▶ _Your objective_: The entries below contain a line with "2 => .rel | _ => .ar" and a line with "def RedOp.ofCode? (n". Quote exactly those two lines and all lines between them.

Saved data entries:
================================
-- ==== Sys2Proof/Decode.lean ====
section
/-! DEFINITION. The decoder and the encoder, from the formats and maps of R41 to R55, R70 to R75 and R238.
A word is a natural number below 2^32; a field [hi:lo] is the word divided by 2^lo, modulo its range. -/

namespace Sys2Proof

/-- `some i` when the check holds; otherwise the encoding is refused (R68). -/
def accept (ok : Bool) (i : Instr) : Option Instr := if ok then some i else none

/-- A g register or predicate number in bits [lo+3:lo]. -/
def reg4 (w lo : Nat) : Fin 16 := Fin.ofNat 16 (w / 2 ^ lo)
/-- A register number in a 3-bit field, or in the low three bits of a 4-bit one (R70). -/
def reg3 (w lo : Nat) : Fin 8 := Fin.ofNat 8 (w / 2 ^ lo)
/-- The field [lo+n-1:lo] as a number. -/
def fld (w lo n : Nat) : Nat := w / 2 ^ lo % 2 ^ n
/-- Bit `n` of a word. -/
def bitOf (w n : Nat) : Bool := w / 2 ^ n % 2 == 1

/-! ### Codes of the enumerations -/

def Size.code : Size → Nat
  | .b => 0 | .h => 1 | .w => 2 | .d => 3
def Size.ofCode (n : Nat) : Size := match n with
  | 0 => .b | 1 => .h | 2 => .w | _ => .d
def ASize.code : ASize → Nat
  | .w => 0 | .d => 1 | .wu => 2 | .du => 3
def ASize.ofCode (n : Nat) : ASize := match n with
  | 0 => .w | 1 => .d | 2 => .wu | _ => .du
def ESize.code : ESize → Nat
  | .w => 0 | .h => 1 | .b => 2
def ESize.ofCode? (n : Nat) : Option ESize := match n with
  | 0 => some .w | 1 => some .h | 2 => some .b | _ => none
def Scope.code : Scope → Nat
  | .core => 0 | .clu => 1 | .die => 2 | .dev => 3 | .fab => 4
def Scope.ofCode? (n : Nat) : Option Scope := match n with
  | 0 => some .core | 1 => some .clu | 2 => some .die | 3 => some .dev | 4 => some .fab | _ => none
def AOrder.code : AOrder → Nat
  | .rlx => 0 | .acq => 1 | .rel => 2 | .ar => 3
def AOrder.ofCode (n : Nat) : AOrder := match n with
  | 0 => .rlx | 1 => .acq | 2 => .rel | _ => .ar
def FOrder.code : FOrder → Nat
  | .acq => 1 | .rel => 2 | .ar => 3
def FOrder.ofCode? (n : Nat) : Option FOrder := match n with
  | 1 => some .acq | 2 => some .rel | 3 => some .ar | _ => none
def ObjKind.code : ObjKind → Nat
  | .flag => 0 | .counter => 1 | .barrier => 2 | .timeline => 3 | .release => 4 | .reduce => 5
def ObjKind.ofCode? (n : Nat) : Option ObjKind := match n with
  | 0 => some .flag | 1 => some .counter | 2 => some .barrier | 3 => some .timeline | 4 => some .release
  | 5 => some .reduce | _ => none
def RedOp.code : RedOp → Nat
  | .sum => 0 | .max => 1 | .min => 2 | .maxabs => 3
def RedOp.ofCode? (n : Nat) : Option RedOp := match n with
  | 0 => some .sum | 1 => some .max | 2 => some .min | 3 => some .maxabs | _ => none
def ICond.code : ICond → Nat
  | .eq => 0 | .ne => 1 | .lt => 2 | .ge => 3 | .ltu => 4 | .geu => 5
def ICond.ofCode? (n : Nat) : Option ICond := match n with
  | 0 => some .eq | 1 => some .ne | 2 => some .lt | 3 => some .ge | 4 => some .ltu | 5 => some .geu | _ => none
def FCond.code : FCond → Nat
  | .eq => 0 | .lt => 1 | .le => 2 | .un => 3 | .ne => 4
def FCond.ofCode? (n : Nat) : Option FCond := match n with
  | 0 => some .eq | 1 => some .lt | 2 => some .le | 3 => some .un | 4 => some .ne | _ => none
def FCvt.code : FCvt → Nat
  | .toI64 => 0 | .fromI64 => 1 | .toF32 => 2 | .fromF32 => 3 | .toI32 => 4 | .fromI32 => 5
def FCvt.ofCode? (n : Nat) : Option FCvt := match n with
  | 0 => some .toI64 | 1 => some .fromI64 | 2 => some .toF32 | 3 => some .fromF32 | 4 => some .toI32
  | 5 => some .fromI32 | _ => none
def FFmt.code : FFmt → Nat
  | .f32 => 0 | .f16 => 1 | .bf16 => 2
def FFmt.ofCode? (n : Nat) : Option FFmt := match n with
  | 0 => some .f32 | 1 => some .f16 | 2 => some .bf16 | _ => none
def SgnMode.code : SgnMode → Nat
  | .cpy => 0 | .neg => 1 | .xor => 2
def SgnMode.ofCode? (n : Nat) : Option SgnMode := match n with
  | 0 => some .cpy | 1 => some .neg | 2 => some .xor | _ => none
def VICond.code : VICond → Nat
  | .eq => 0 | .ne => 1 | .lt => 2 | .le => 3 | .ltu => 4 | .leu => 5
def VICond.ofCode? (n : Nat) : Option VICond := match n with
  | 0 => some .eq | 1 => some .ne | 2 => some .lt | 3 => some .le | 4 => some .ltu | 5 => some .leu | _ => none
def VFCond.code : VFCond → Nat
  | .eq => 0 | .ne => 1 | .lt => 2 | .le => 3 | .un => 6
def VFCond.ofCode? (n : Nat) : Option VFCond := match n with
  | 0 => some .eq | 1 => some .ne | 2 => some .lt | 3 => some .le | 6 => some .un | _ => none
def VCvt.code : VCvt → Nat
  | .f32f16 => 0 | .f32bf16 => 1 | .f32e5m2 => 2 | .f32e4m3 => 3 | .f32e2m1 => 4 | .f32i32 => 5 | .f32i8 => 6
  | .f16f32 => 7 | .bf16f32 => 8 | .e5m2f32 => 9 | .e4m3f32 => 10 | .e2m1f32 => 11 | .i32f32 => 12 | .i8f32 => 13
def VCvt.ofCode? (n : Nat) : Option VCvt := match n with
  | 0 => some .f32f16 | 1 => some .f32bf16 | 2 => some .f32e5m2 | 3 => some .f32e4m3 | 4 => some .f32e2m1
  | 5 => some .f32i32 | 6 => some .f32i8 | 7 => some .f16f32 | 8 => some .bf16f32 | 9 => some .e5m2f32
  | 10 => some .e4m3f32 | 11 => some .e2m1f32 | 12 => some .i32f32 | 13 => some .i8f32 | _ => none
/-- The element size a VCVT carries: that of its narrower side (R74). -/
def VCvt.esz : VCvt → Nat
  | .f32f16 | .f32bf16 | .f16f32 | .bf16f32 => 1
  | .f32e5m2 | .f32e4m3 | .f32e2m1 | .f32i8 | .e5m2f32 | .e4m3f32 | .e2m1f32 | .i8f32 => 2
  | .f32i32 | .i32f32 => 0
/-- esz and `.f` of a lane kind (R73): `.f` only with esz 00. -/
def Lane.code : Lane → Nat × Nat
  | .w => (0, 0) | .h => (1, 0) | .b => (2, 0) | .f => (0, 1)
def Lane.ofCode? (e f : Nat) : Option Lane := match e, f with
  | 0, 0 => some .w | 1, 0 => some .h | 2, 0 => some .b | 0, 1 => some .f | _, _ => none
def CCond.code : CCond → Nat
  | .eq => 0 | .ne => 1 | .lt => 2 | .ge => 3 | .ltu => 4 | .geu => 5 | .flt => 6 | .fle => 7
def CCond.ofCode (n : Nat) : CCond := match n with
  | 0 => .eq | 1 => .ne | 2 => .lt | 3 => .ge | 4 => .ltu | 5 => .geu | 6 => .flt | _ => .fle
def JCond.code : JCond → Nat
  | .always => 0 | .f => 1 | .nf => 2
def JCond.ofCode? (n : Nat) : Option JCond := match n with
  | 0 => some .always | 1 => some .f | 2 => some .nf | _ => none
def GetSel.code : GetSel → Nat
  | .e => 0 | .aux => 1 | .p n => n.val + 2
def GetSel.ofCode? (n : Nat) : Option GetSel := match n with
  | 0 => some .e | 1 => some .aux | n + 2 => if n < 8 then some (.p (Fin.ofNat 8 n)) else none
def PutSel.code : PutSel → Nat
  | .e => 0 | .aux => 1
def PutSel.ofCode? (n : Nat) : Option PutSel := match n with
  | 0 => some .e | 1 => some .aux | _ => none
/-- Control-register indices of R17 and R265. -/
def CReg.code : CReg → Nat
  | .rnd => 0x00 | .cmask => 0x01 | .sstat => 0x02 | .minrank => 0x03 | .tid => 0x04 | .rgn => 0x05 | .wch => 0x06
  | .ecxsel => 0x07 | .pc => 0x08 | .lm => 0x09 | .mode => 0x0A | .mfmt => 0x10 | .dpat => 0x11
  | .tline n => 0x12 + n.val | .mbstat => 0x16 | .wsphase => 0x17
  | .elsel => 0x20 | .elog => 0x21 | .wsfrz => 0x22 | .sampctl => 0x23 | .pcntclr => 0x24
def CReg.ofCode? (n : Nat) : Option CReg := match n with
  | 0x00 => some .rnd | 0x01 => some .cmask | 0x02 => some .sstat | 0x03 => some .minrank | 0x04 => some .tid
  | 0x05 => some .rgn | 0x06 => some .wch | 0x07 => some .ecxsel | 0x08 => some .pc | 0x09 => some .lm
  | 0x0A => some .mode | 0x10 => some .mfmt | 0x11 => some .dpat
  | 0x12 => some (.tline 0) | 0x13 => some (.tline 1) | 0x14 => some (.tline 2) | 0x15 => some (.tline 3)
  | 0x16 => some .mbstat | 0x17 => some .wsphase
  | 0x20 => some .elsel | 0x21 => some .elog | 0x22 => some .wsfrz | 0x23 => some .sampctl | 0x24 => some .pcntclr
  | _ => none
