/-- A sweep starts (R257): the snapshot, the wakes, and then the end of the run, an idle wait, or band 0. -/
def State.startSweep (s0 : State) (n : Nat) (h : Fin 16) : State :=
  let s1 := match s0.herdAt n h with
    | none => s0
    | some x => s0.modRun n h fun r => { r with
        idle := false
        snap := Vector.ofFn fun k => s0.snapSlot r.watched[k] x.slots[k] }
  let s := s1.applyWakes n h
  match s.herdAt n h with
  | none => s
  | some x => match x.run with
    | none => s
    | some r =>
      if r.stop || x.knownDone r then s.endRun n h
      else if (List.range x.bandCount).all (r.skips x.g) then s.modRun n h fun r => { r with idle := true }
      else s.modRun n h fun r => { r with cursor := some 0 }

/-- Is every element DONE (R249, R259)? -/
def State.allDone (s : State) (n : Nat) (x : Herd) : Bool := (List.range x.count).all fun i => match s.readCell n x i with
  | .ok c => c.done
  | .error _ => false

/-- A sweep completes (R259). -/
def State.completeSweep (s : State) (n : Nat) (h : Fin 16) : State := match s.herdAt n h with
  | none => s
  | some x => match x.run with
    | none => s
    | some r =>
      let s1 := s.modHerd n h fun x => { x with
        sweeps := (x.sweeps + 1) % 2 ^ 32
        run := x.run.map fun r => { r with swept := r.swept + 1, base := satOf r.snap, cursor := none } }
      let s2 := match r.tl with
        | some key => s1.signalOnly key 1
        | none => s1
      if s2.allDone n x || (r.limit != 0 && decide (r.limit ≤ r.swept + 1)) then s2.endRun n h else s2

/-- The cursor passes band `b`: to the next one, or to the end of the sweep (R257). -/
def State.passBand (s : State) (n : Nat) (h : Fin 16) (x : Herd) (b : Nat) : State :=
  if x.bandCount ≤ b + 1 then s.completeSweep n h else s.modRun n h fun r => { r with cursor := some (b + 1) }

/-- The visit of a band ends: its summary is made, where storage is held for it (R251, R255). -/
def State.endBand (s : State) (n : Nat) (h : Fin 16) (b : Nat) : State := match s.herdAt n h with
  | none => s
  | some y => (s.modRun n h fun r => { r with
      at_ := none, bands := if b < r.store then tabPut r.bands b (s.summary n y b) else r.bands }).passBand n h y b

/-- The visit of band `b` goes on: with an instruction of the activation under way, or with the next element. The elements
come in order (R252). -/
def State.visitNext (s : State) (n : Nat) (h : Fin 16) (x : Herd) (b : Nat) (v : Visit) : State :=
  let t := match v.act with
    | some (a, left, old) => s.actStep n h x a left old
    | none => s.visit n h (b * x.band + v.k)
  match ((t.herdAt n h).bind (·.run)).bind (·.at_) with
  | none => t
  | some y =>
    if y.act.isSome then t
    else if v.k + 1 < (x.elems b).length then t.modRun n h fun r => { r with at_ := some { k := v.k + 1, act := none } }
    else t.endBand n h b

/-- A run at a band boundary, with the cursor before band `b` (R257). -/
def State.atBoundary (s0 : State) (n : Nat) (h : Fin 16) (b : Nat) : State :=
  let s := s0.applyWakes n h
  match s.herdAt n h with
  | none => s
  | some x => match x.run with
    | none => s
    | some r =>
      if r.stop then s.endRun n h
      else if r.skips x.g b then s.passBand n h x b
      else
        let v : Visit := { k := 0, act := none }
        (s.modRun n h fun r => { r with at_ := some v }).visitNext n h x b v

/-- The band visit that an engine has under way, if any. -/
def State.visiting (s : State) (cluster : Nat) : Option (Fin 16 × Herd × Nat × Visit) := allSlots.findSome? fun h =>
  (s.herdAt cluster h).bind fun x => x.run.bind fun r => r.at_.bind fun v => r.cursor.map fun b => (h, x, b, v)

/-! ### Events of the sweep engine -/

/-- SWEEP_START: a run that is between two sweeps starts the next (R253, R257). -/
def execSweepStart (cluster : Nat) (h : Fin 16) (s : State) : Host.Outcome State Fault Refusal :=
  .next (match (s.herdAt cluster h).bind (·.run) with
    | some r => if r.cursor.isNone ∧ !r.idle ∧ !r.out then s.startSweep cluster h else s
    | none => s)

/-- The run that has the engine next (R261): the highest priority, then round robin by entry; a run that is switched
out comes only to its end (R262). -/
def State.nextRun (s : State) (cluster : Nat) : Option (Fin 16) :=
  let c := s.clusterAt cluster
  let order := (List.range 16).map fun k => Fin.ofNat 16 (c.engLast.val + 1 + k)
  let open_ := order.filter fun h => match c.herds[h].bind (·.run) with
    | some r => !r.idle && (!r.out || r.stop)
    | none => false
  let prio := fun (h : Fin 16) => match c.herds[h] with
    | some x => s.rcbPrio x.rcb
    | none => 0
  open_.find? fun h => prio h == bestPrio (open_.map prio)

/-- BAND_VISIT: the engine goes on with the band visit that it has under way. At a band boundary the chosen run skips a band or
begins to visit it, after starting a sweep if it is between two (R252, R257, R261). -/
def execBandVisit (cluster : Nat) (s : State) : Host.Outcome State Fault Refusal :=
  .next (match s.visiting cluster with
    | some (h, x, b, v) => s.visitNext cluster h x b v
    | none => match s.nextRun cluster with
      | none => s
      | some h =>
        let s1 := s.modCluster cluster fun c => { c with engLast := h }
        let s2 := match (s1.herdAt cluster h).bind (·.run) with
          | some r => if r.cursor.isNone then s1.startSweep cluster h else s1
          | none => s1
        match ((s2.herdAt cluster h).bind (·.run)).bind (·.cursor) with
        | some b => s2.atBoundary cluster h b
        | none => s2)

/-- IDLE_WAKE: a run that an object change, a SWWAKE, STOP or FREE has taken out of its idle wait takes a new snapshot
(R257). -/
def execIdleWake (cluster : Nat) (h : Fin 16) (s : State) : Host.Outcome State Fault Refusal :=
  .next (match (s.herdAt cluster h).bind (·.run) with
    | some r => if r.cursor.isNone ∧ !r.idle ∧ (!r.out || r.stop) then s.startSweep cluster h else s
    | none => s)

/-- ENGINE_SWITCH: service firmware switches a run out at a band boundary, or lets it go on (R262; log 22). -/
def execEngineSwitch (cluster : Nat) (h : Fin 16) (s : State) : Host.Outcome State Fault Refusal :=
  .next (s.modRun cluster h fun r => { r with out := !r.out })

/-! ### The instructions of a task (R234 to R249) -/

/-- The cluster of the issuing core. -/
def State.cluster (s : State) : Nat := clusterOfCore s.core

/-- The entry that a handle names, with its checks (R234). -/
def State.handleEntry (s : State) (w : Nat) : Option (Fin 16 × Herd) :=
  let h : Fin 16 := Fin.ofNat 16 (w % 16)
  if w / 2 ^ 32 ≠ 0 ∨ w / 2 ^ 28 % 8 ≠ 0 ∨ w / 2 ^ 31 % 2 = 0 ∨ w / 2 ^ 10 % 4 * 64 + w / 2 ^ 4 % 64 ≠ s.cluster then none
  else match s.herdAt s.cluster h with
    | none => none
    | some x =>
      let freed := match x.run with
        | some r => r.free
        | none => false
      if x.seq.toNat = w / 2 ^ 12 % 2 ^ 16 ∧ x.rcb = s.ctx.rcb ∧ !freed then some (h, x) else none

/-- A plain access to the engine behind its gates: the engine's answer decides on the pair (R153, R236). -/
def enginePlain (s : State) (gs gd : List GIx) (p : Plan) : Plan :=
  effect s gs gd true (gated s gs [] gd [] (if s.plainBlocked then .park .mem else asked s .home p))

/-- A plain access to the engine through a handle (R234). -/
def handlePlan (s : State) (gs gd : List GIx) (w : Nat) (f : Fin 16 → Herd → Plan) : Plan :=
  enginePlain s gs gd (match s.handleEntry w with
    | none => .trap (Trap.plain Cause.protection)
    | some (h, x) => f h x)

/-- A pointer of a descriptor as the engine uses it: tag 0xE becomes the local-store aperture (R236, R39). -/
def State.enginePtr (s : State) (p : Word) : Word :=
  if p.toNat / 2 ^ 60 = 0xE then BitVec.ofNat 64 (localBase s.core + p.toNat % 2 ^ 20) else p

/-- Tags that a pointer of a descriptor may have (R235). -/
def herdTag (p : Word) : Bool := p.toNat / 2 ^ 60 == 0 || p.toNat / 2 ^ 60 == 0xE

/-- R36 on the first and the last byte of a range (R236). The spec does not say for which kind of access, nor which address g4
holds: the model asks for a read, and gives the first byte's address for either (DESIGN CHOICE, log 74). -/
def rangeFault (s : State) (p : Word) (n : Nat) : Option Trap :=
  match s.resolve s.who p .read with
  | .error c => some (Trap.at_ c p)
  | .ok _ => match s.resolve s.who (p + BitVec.ofNat 64 (n - 1)) .read with
    | .error c => some (Trap.at_ c p)
    | .ok _ => none

/-- Does a range lie in the weight store, a plane scratchpad or host memory (R236)? Its pages have at least 64 KiB. -/
def rangeBanned (s : State) (p : Word) (n : Nat) : Bool :=
  ((List.range (n / 2 ^ 16 + 1)).map (· * 2 ^ 16) ++ [n - 1]).any fun k =>
    decide (k < n) && (match s.resolve s.who (p + BitVec.ofNat 64 k) .read with
      | .ok (.mem key) => !objHome key
      | _ => false)

/-- A word of a context program, decoded, with a jump target that PLEN allows (R76, R238, R241). -/
def decodeCtx (plen w : Nat) : Option Instr := match decodeX w with
  | some (.cjmp c t) => if t.toNat ≤ plen then some (.cjmp c t) else none
  | r => r

/-- The context program at an address: its instructions, or the fault of its first bad word (R76, R236). -/
def readProg (s : State) (plen : Nat) : Word → Nat → Except Trap (List Instr)
  | _, 0 => .ok []
  | p, n + 1 => match s.resolve s.who p .read with
    | .error c => .error (Trap.at_ c p)
    | .ok (.fab _ _) => .error (Trap.at_ Cause.addrTag p)
    | .ok (.mem key) => match s.dataFault key 4 false with
      | some f => .error (Trap.at_ f.1 p)
      | none => match decodeCtx plen (s.load key 4) with
        | none => .error (Trap.at_ Cause.illegal p)
        | some i => (readProg s plen (p + 4) n).map (i :: ·)

/-- The 64-bit words of the descriptor at an address (R235, R236). -/
def readDesc (s : State) (p : Word) : Except Trap (List Word) :=
  match s.element s.who p 64 64 .read, s.element s.who (p + 64) 64 64 .read with
  | .error t, _ => .error t
  | _, .error t => .error t
  | .ok (.mem a), .ok (.mem b) => match s.dataFault a 64 false, s.dataFault b 64 false with
    | some f, _ => .error (Trap.at_ f.1 p)
    | _, some f => .error (Trap.at_ f.1 p)
    | none, none => .ok ((List.range 8).map (fun k => BitVec.ofNat 64 (s.load (a + 8 * k) 8)) ++
        (List.range 8).map fun k => BitVec.ofNat 64 (s.load (b + 8 * k) 8))
  | .ok _, .ok _ => .error (Trap.at_ Cause.addrTag p)

/-- The object at a nonzero address of a descriptor or binding, with the kinds that may stand there (R181). -/
def herdObj (s : State) (p : Word) (kinds : List Nat) (k : AccKind) : Except Trap (Option Nat) :=
  if p = 0 then .ok none
  else match s.objAt s.who p k false with
    | .error t => .error t
    | .ok key => if kinds.contains (s.obj key).kind then .ok (some key) else .error (Trap.at_ Cause.protection p)

/-- The checks of SWDECL in their order, and the herd that it declares (R235, R236, R301). -/
def declareHerd (s : State) (ga : Word) : Except Trap Herd := do
  let l ← readDesc s ga
  let w1 := nth l 1
  let cell := nth l 0
  let inb := nth l 2
  let outb := nth l 3
  let prog := nth l 4
  let tl := nth l 5
  let plen := bitsOf w1 42 37
  let count := bitsOf w1 23 0 + 1
  let band := 8 * 2 ^ bitsOf w1 25 24
  let ranges := [(cell, 8 * count)] ++ (if inb = 0 then [] else [(inb, 4 * count)]) ++ (if outb = 0 then [] else [(outb, 4 * count)]) ++
    [(prog, 4 * (plen + 1))]
  let tag := fun (p : Word) => failIf (!herdTag p) (Trap.at_ Cause.addrTag p)
  let aligned := fun (p : Word) (n : Nat) => failIf (p.toNat % n != 0) (Trap.at_ Cause.misalign p)
  match firstFault ([failIf (bitsOf w1 63 43 != 0 || (l.drop 10).any (· != 0)) (Trap.plain Cause.format),
      tag cell, tag inb, tag outb, tag prog, aligned cell (8 * band), aligned inb 4, aligned outb 4, aligned prog 4] ++
      ranges.map (fun r => rangeFault s r.1 r.2) ++
      ranges.map fun r => failIf (rangeBanned s r.1 r.2) (Trap.at_ Cause.protection r.1)) with
  | some t => .error t
  | none =>
    let _ ← herdObj s tl [3] .write
    let is ← readProg s plen prog (plen + 1)
    .ok
      { seq := 0, rcb := s.ctx.rcb, cellBase := s.enginePtr cell, plen := plen, rnd := BitVec.ofNat 5 (bitsOf w1 36 32)
        budget := bitsOf w1 31 26, band := band, count := count, inBase := s.enginePtr inb, outBase := s.enginePtr outb, prog := is
        tlobj := tl, params := Vector.ofFn fun k => BitVec.ofNat 32 ((nth l (6 + k.val / 2)).toNat / 2 ^ (32 * (k.val % 2)))
        counters := Vector.replicate 4 0, slots := Vector.replicate 16 none, cobjs := Vector.replicate 4 none, flags := 0, faults := 0
        faulted := false, sweeps := 0, g := 0, run := none }

/-- A handle (R234). -/
def handleWord (cluster : Nat) (h : Fin 16) (seq : BitVec 16) : Word :=
  BitVec.ofNat 64 (2 ^ 31 + seq.toNat * 2 ^ 12 + cluster / 64 * 2 ^ 10 + cluster % 64 * 2 ^ 4 + h.val)

/-- All entries of a sweep engine. -/
def allEntries : List (Fin 16) := allSlots

/-- R236. Of several free entries the lowest-numbered one is taken: the spec does not say which (DESIGN CHOICE, log 73). -/
def planSwdecl (d a : GIx) (s : State) : Plan :=
  enginePlain s [a] [d] (match declareHerd s (s.gv a) with
    | .error t => .trap t
    | .ok x =>
      let n := s.cluster
      let c := s.clusterAt n
      match allEntries.find? fun h => c.herds[h].isNone with
      | none => objAct fun t => t.writeG d 0
      | some h =>
        let seq := c.seqs[h] + 1
        objAct fun t => ((t.modCluster n fun c => { c with
          seqs := c.seqs.set h seq
          herds := c.herds.set h (some { x with seq := seq }) }).writeG d (handleWord n h seq)))

/-- The ranks of objects. -/
def State.ranksOf (s : State) (l : List (Option Nat)) : List Nat := (l.filterMap id).map fun k => (s.obj k).rank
================================
▶ _Solution below_:
  | 0 => .rlx | 1 => .acq | 2 => .rel | _ => .ar
def FOrder.code : FOrder → Nat
  | .acq => 1 | .rel => 2 | .ar => 3
def FOrder.ofCode? (n : Nat) : Option FOrder := match n with
  | 1 => some .acq | 2 => some .rel | 3 => some .ar | _ => none
def ObjKind.code : ObjKind → Nat
  | .flag => 0 | .counter => 1 | .barrier => 2 | .timeline => 3 | .release => 4 | .reduce => 5
def ObjKind.ofCode? (n : Nat) : Option ObjKind := match n with
  | 0 => some .flag | 1 => some .counter | 2 => some .barrier | 3 => some .timeline | 4 => some .release
  | 5 => some .reduce | _ => none
def RedOp.code : RedOp → Nat
  | .sum => 0 | .max => 1 | .min => 2 | .maxabs => 3
def RedOp.ofCode? (n : Nat) : Option RedOp := match n with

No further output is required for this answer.